Qu’est-ce que la recherche implique?

Les chercheurs ont recruté 38 volontaires en bonne santé âgés en moyenne de 24 ans. Les participants ont été divisés en deux groupes conçus pour représenter soit conscients ou inconscients de la menace.

Le groupe «conscient» a été présenté avec des images d’un visage craintif masculin ou féminin affiché sur un écran d’ordinateur. Un de ces visages était accompagné d’un choc sur 50% de ses présentations, alors que l’autre visage ne l’était jamais. L’image effrayante qui accompagnait le choc était destinée à représenter un stimulus «conditionné», où les gens s’attendaient à subir un choc chaque fois qu’on leur montrait ce visage particulier.

Le groupe «ignorant» a été présenté avec les mêmes images craintives masculines ou féminines montrées à travers un seul œil, tandis que l’autre œil a été distrait avec des images colorées et lumineuses dominant leur perspective. Ils ont de nouveau reçu un choc électrique sur 50% des présentations de l’une des deux faces. Cela signifiait que la menace du choc électrique devait être « inconditionnée », car en les distrayant avec les images lumineuses, ils ne devraient pas être capables d’associer un visage particulier à l’électrocution.

La réponse de peur de chaque personne a ensuite été calculée en mesurant la quantité de sueur sur le bout des doigts de la personne. On a également demandé aux participants de différencier si on leur avait montré le visage masculin ou féminin et on leur a demandé d’évaluer leur confiance dans cette réponse de 1 (deviner) à 3 (pas sûr).

Quels ont été les résultats de base?

Les principaux résultats de cette étude étaient les suivants:

Dans les deux groupes, il y avait une réponse de peur significativement plus grande, mesurée par la sueur sur le bout des doigts chaque fois qu’on leur montrait le visage qui était parfois accompagné d’un choc.

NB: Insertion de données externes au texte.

-- ==== Sys2Proof/Machine/Fetch.lean ====
section
/-!
DEFINITION. Code: fetching the bytes of an instruction (R153, R156), the block a transfer enters and the faults of a
transfer (R158, Table 7-7), and the stepping of a REP target (R161, R162).
-/
namespace Sys2Proof.Machine

/-- The stream class of a stream in a BLK header (Table 7-2). -/
def StreamId.cls (t : StreamId) : BitVec 2 := BitVec.ofNat 2 t.num

/-- The checks of an instruction fetch (R82, Table 7-7): the pages of the bytes, executable and reachable in the mode, and
no poison among them (R420).
DESIGN CHOICE (assumption log 78): an address outside TV, where Table 7-7 names no cause of its own, fails translation. -/
def State.fetchCheck (s : State) (va : Word) (n : Nat) : Chk :=
  if va.toNat / 2 ^ 56 != 0 then .fault 0x04 va
  else match s.locateAll va (splits va n) with
    | .ok ps =>
      match firstPart (fun h => !h.x || (!s.cur.id.sys && !h.u)) va ps with
      | some a => .fault 0x05 a
      | none => if (s.poisonIn ps).isEmpty then .ok ps else .fault 0x10 (s.poisonAddr va ps)
    | e => e

/-- The bytes of code at an address, whose fetch has been checked. -/
def State.codeBytes (s : State) (ps : List Piece) : List Byte :=
  ps.flatMap fun p => s.getBytes p.hit.loc p.len

/-- The fetch of a block's header counts toward the migration of its page (R363). DESIGN CHOICE (assumption log 103): the rest
of the block comes out of the loop buffer, whose residency R160 leaves to the device. -/
def State.fetched (s : State) (ps : List Piece) : State := ps.foldl (fun t p => t.countAccess p.hit) s

/-- The word of code at an address, when it can be fetched. -/
def State.codeWord (s : State) (va : Word) : Option (BitVec 32) :=
  match s.fetchCheck va 4 with
  | .ok ps => some (BitVec.ofNat 32 (leNat (s.codeBytes ps)))
  | _ => none

/-- The code object an address lies in (R297). -/
def State.objectAt (s : State) (va : Word) : Option CodeObj :=
  s.dev.objects.find? fun o => o.asid == s.cur.id.asid.toNat && o.base.toNat ≤ va.toNat && va.toNat < o.base.toNat + o.len

/-- Whether an address is a block start of its code object (R158). -/
def State.isStart (s : State) (va : Word) : Bool :=
  match s.objectAt va with
  | some o => o.starts.contains (va.toNat - o.base.toNat)
  | none => false

/-- Whether a stream at a block start has come there as R157 lets it: at strand start or by a transfer, which name the block,
or by falling through from a block of the same code object (R158). -/
def State.inObject (s : State) (x : Stream) : Bool :=
  x.pc == x.hdr || (s.objectAt x.pc).map (·.base) == (s.objectAt x.hdr).map (·.base)

/-- The fields of a BLK header (Table 7-2): EP, SC, passes - 1, body halfwords. -/
def hdrEp (w : BitVec 32) : Bool := w.getLsbD 28
/-- The stream class of a header. -/
def hdrSc (w : BitVec 32) : BitVec 2 := bits w 26 2
/-- The passes - 1 of a header. -/
def hdrRep (w : BitVec 32) : BitVec 6 := bits w 19 6
/-- The body halfwords of a header. -/
def hdrLen (w : BitVec 32) : Nat := (bits w 7 12).toNat

/-- The address after the body of the block at `hdr`. -/
def bodyEndOf (hdr : Word) (w : BitVec 32) : Word := hdr + 4 + BitVec.ofNat 64 (2 * hdrLen w)

/-- Whether a transfer to an address waits for a page that moves (R87, R364). -/
def State.transferWaits (s : State) (target : Word) : Bool := s.fetchCheck target 4 == .wait

/-- The fault of a transfer to an address that does not wait (Table 7-7), as (cause, faulting address, DETAIL); none when it
may go. -/
def State.transferFault (s : State) (t : StreamId) (target : Word) (indirect : Bool) : Option (BitVec 8 × Word × BitVec 16) :=
  match s.fetchCheck target 4 with
  | .fault c a => some (c, a, 4)
  | .wait => none
  | .ok ps =>
    let w : BitVec 32 := BitVec.ofNat 32 (leNat (s.codeBytes ps))
    if !s.isStart target then some (0x01, 0, 0)
    else if indirect && !hdrEp w then some (0x05, target, 4)
    else if hdrSc w != t.cls then some (0x01, 0, 0)
    else none

/-- A stream that has begun the block at a target: at its header, at pass 0 (R157). -/
def Stream.enter (x : Stream) (target : Word) (w : BitVec 32) : Stream :=
  { x with pc := target, hdr := target, left := hdrRep w, pass := 0, bodyEnd := bodyEndOf target w, atHeader := true, rep := none }

/-- The issuing stream begins the block at a target, whose header is `w`. -/
def State.enterBlock (s : State) (target : Word) (w : BitVec 32) : State := s.setMe (s.me.calm.enter target w)

/-- A transfer of the issuing stream: the fault of Table 7-7 with no effect, or `k` on the machine and then the target
block (R157, R158); it waits while the target's page moves (R364). -/
def State.transfer (s : State) (target : Word) (indirect : Bool) (k : State → State) : State :=
  if s.transferWaits target then s.idle
  else match s.transferFault s.who target indirect with
  | some (c, a, d) => s.raiseAt c d a 0
  | none => (k s).enterBlock target ((s.codeWord target).getD 0)

/-- The end of the body of the block whose header stands at an address. -/
def State.bodyEndAt (s : State) (hdr : Word) : Word := bodyEndOf hdr ((s.codeWord hdr).getD 0)

/-- A stream that continues at a recorded return point in a block (R159, R191, R206): at the header when the point is the
block's own start, else inside the body or at its end, where R157 decides. -/
def Stream.returnTo (x : Stream) (ret hdr bodyEnd : Word) (left pass : BitVec 6) : Stream :=
  let y := { x.calm with hdr := hdr, left := left, pass := pass, bodyEnd := bodyEnd, rep := none }
  if ret = hdr then { y with pc := ret, atHeader := true } else { y with atHeader := false }.settle ret

/-! ### REP targets -/

/-- A register field of a frame (Table 7-3): whether the instruction uses it as a register name, its lowest bit, its
width, and the size of its register file. -/
structure RegField where
  used : Bool
  lo : Nat
  width : Nat
  lim : Nat
  deriving DecidableEq, Repr

/-- The d, a and b fields of an instruction that may stand under a REP (R162); none for any other instruction. -/
def repFields (w : BitVec 32) (lit : OptLit) : Option (List RegField) :=
  let scalar (d a b : Bool) := some [⟨d, 7, 5, 32⟩, ⟨a, 12, 5, 32⟩, ⟨b, 17, 5, 32⟩]
  let vector (d a b : Bool) := some [⟨d, 10, 6, 64⟩, ⟨a, 16, 6, 64⟩, ⟨b, 22, 6, 64⟩]
  let pred (d a b : Bool) := some [⟨d, 7, 7, 96⟩, ⟨a, 14, 7, 96⟩, ⟨b, 21, 7, 96⟩]
  let xop := ((lit.getD 0).extractLsb' 11 5).toNat
  let func := (bits w 28 4).toNat
  match major w with
  | 0 =>
    let f := (bits w 22 9).toNat
    scalar true true (lit.isNone && !(19 ≤ f && f ≤ 21))
  | 1 => scalar true true false
  | 8 => scalar true true false
  | 9 => scalar true true true
  | 12 => scalar (bits w 23 4 != 0#4) true true
  | 16 => vector true true (func < 8 || (func == 8 && !(13 ≤ xop && xop ≤ 16)))
  | 17 => vector true true (func < 8 || (func == 8 && !(8 ≤ xop && xop ≤ 14)))
  | 18 => vector true true true
  | 19 => vector true true false
  | 20 => some [⟨true, 10, 7, 96⟩, ⟨true, 17, 6, 64⟩, ⟨true, 23, 6, 64⟩]
  | 21 =>
    if func == 0 then vector true true false
    else match xop with
      | 2 => vector true true false
      | 5 => vector true false false
      | 12 => some [⟨true, 10, 6, 64⟩, ⟨true, 16, 6, 32⟩, ⟨false, 22, 6, 64⟩]
      | _ => vector true true true
  | 24 =>
    match func with
    | 0 | 1 | 2 => pred true true true
    | 3 | 5 => pred true true false
    | 4 => some [⟨true, 7, 7, 32⟩, ⟨true, 14, 7, 96⟩, ⟨true, 21, 7, 96⟩]
    | _ => none
  | _ => none

/-- The value of a field in a word. -/
def RegField.get (f : RegField) (w : BitVec 32) : Nat := w.toNat / 2 ^ f.lo % 2 ^ f.width

/-- A word with a field set. -/
def RegField.set (f : RegField) (w : BitVec 32) (v : Nat) : BitVec 32 :=
  (w &&& ~~~(BitVec.ofNat 32 (2 ^ f.width - 1) <<< f.lo)) ||| (BitVec.ofNat 32 (v % 2 ^ f.width) <<< f.lo)

/-- Whether a field may be stepped by `inc` over `last` + 1 issues (R162). -/
def RegField.stepOk (f : RegField) (w : BitVec 32) (inc : BitVec 3) (last : Nat) : Bool :=
  let v : Int := f.get w + last * inc.toInt
  inc == 0 || (f.used && 0 ≤ v && v < f.lim)

/-- The increments of a REP in the order d, a, b (R161). -/
def RepState.incs (r : RepState) : List (BitVec 3) := [r.id, r.ia, r.ib]

/-- Whether a REP may head the instruction after it (R162). -/
def repOk (r : RepState) (w : BitVec 32) (lit : OptLit) : Bool :=
  match repFields w lit with
  | none => false
  | some fs => (fs.zip r.incs).all fun p => p.1.stepOk w p.2 r.last.toNat

/-- The word of a REP target at the next issue: each stepped field is f + i × inc (R161). -/
def RepState.step (r : RepState) (w : BitVec 32) (lit : OptLit) : BitVec 32 :=
  match repFields w lit with
  | none => w
  | some fs => (fs.zip r.incs).foldl (fun w p =>
      if p.2 == 0 then w else p.1.set w ((p.1.get w + r.issue * p.2.toInt : Int) % 2 ^ p.1.width).toNat) w

/-- The code of a REP target at the next issue. -/
def RepState.code (r : RepState) : Code → Code
  | .half h => .half h
  | .word w => .word (r.step w none)
  | .wide w l => .wide (r.step w (some l)) l

/-- The code of the next instruction, a REP target at its issue (R161), from the bytes of the body. -/
def nextCode (x : Stream) (bs : List Byte) : Option Code :=
  match x.rep, frameBytes bs with
  | some r, some c => some (r.code c)
  | none, some c => some c
  | _, none => none

/-- The address of the next instruction: the one after the REP that heads it, or the program counter. -/
def State.fetchAt (s : State) : Word := if s.me.rep.isSome then s.me.pc + 4 else s.me.pc

/-- The bytes at an address that lie inside the body (R156), at most eight; none when the first halfword cannot be
fetched. -/
def State.bodyBytes (s : State) (va : Word) : Chk × List Byte :=
  let room := (s.me.bodyEnd - va).toNat
  let n := if room < 8 then room else 8
  match s.fetchCheck va (if n < 2 then 2 else n) with
  | .ok ps => (.ok ps, (s.codeBytes ps).take n)
  | e => (e, [])

end Sys2Proof.Machine
end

Les participants du groupe «conscient» ont pris plus de temps pour apprendre à avoir peur du visage particulier, mais leur appréhension a augmenté au fil du temps – c’est-à-dire, au cours des tests successifs, ils ont redoublé de peur chaque fois qu’ils voyaient le visage le choc.

Les participants qui étaient considérés comme «inconscients» de la menace du danger (parce qu’ils voyaient l’image distrayante) donnaient toujours une réponse de peur chaque fois qu’on leur montrait le visage qui était parfois accompagné du choc, mais leur peur apprenait rapidement être oublié – c’est-à-dire, ils ont donné la plus grande réponse de peur lors des premières occasions de voir le visage mais moins de réponse dans les tests suivants.

Comment les chercheurs ont-ils interprété les résultats?

Les chercheurs concluent que le fait d’être conscient d’une menace peut atténuer les réactions de peur initiales et que le fait de ne pas être conscient d’une menace peut d’abord intensifier la réaction de peur.

L’un des chercheurs, le Dr David Carmel de l’Université d’Edimbourg, dit: « Comme Spider-Man, il se trouve que les gens peuvent avoir peur de quelque chose, ou peuvent sentir que quelque chose est dangereux, sans jamais savoir ce que c’est. Il a poursuivi en disant: « Ce qui est intéressant, c’est que nous avons découvert que l’apprentissage subconscient se produit plus rapidement, mais qu’il est également oublié plus rapidement. »

En outre, le Dr Carmel a déclaré que les résultats aideront les personnes souffrant d’anxiété à faire face à leurs peurs et à anticiper les problèmes avant qu’ils ne surviennent.

Conclusion

L’étude a révélé que les personnes du groupe «consciemment inconscientes» qui avaient des images lumineuses qui les distrayaient de quel visage étaient parfois accompagnées d’un choc, donnaient toujours une réponse «peur» chaque fois qu’on leur montrait ce visage. Cela suggère qu’ils répondent toujours à une menace même lorsqu’ils ne sont pas «conscients» qu’il y en a un.

Cette petite étude peut en outre fournir une compréhension scientifique autour du conditionnement de la peur conscient et non-conscient. Cependant, ce scénario très expérimental signifie qu’il est difficile de tirer plus de conclusions, et il n’est pas clair si ces résultats seraient représentatifs de la population générale dans les situations de peur de la vie réelle.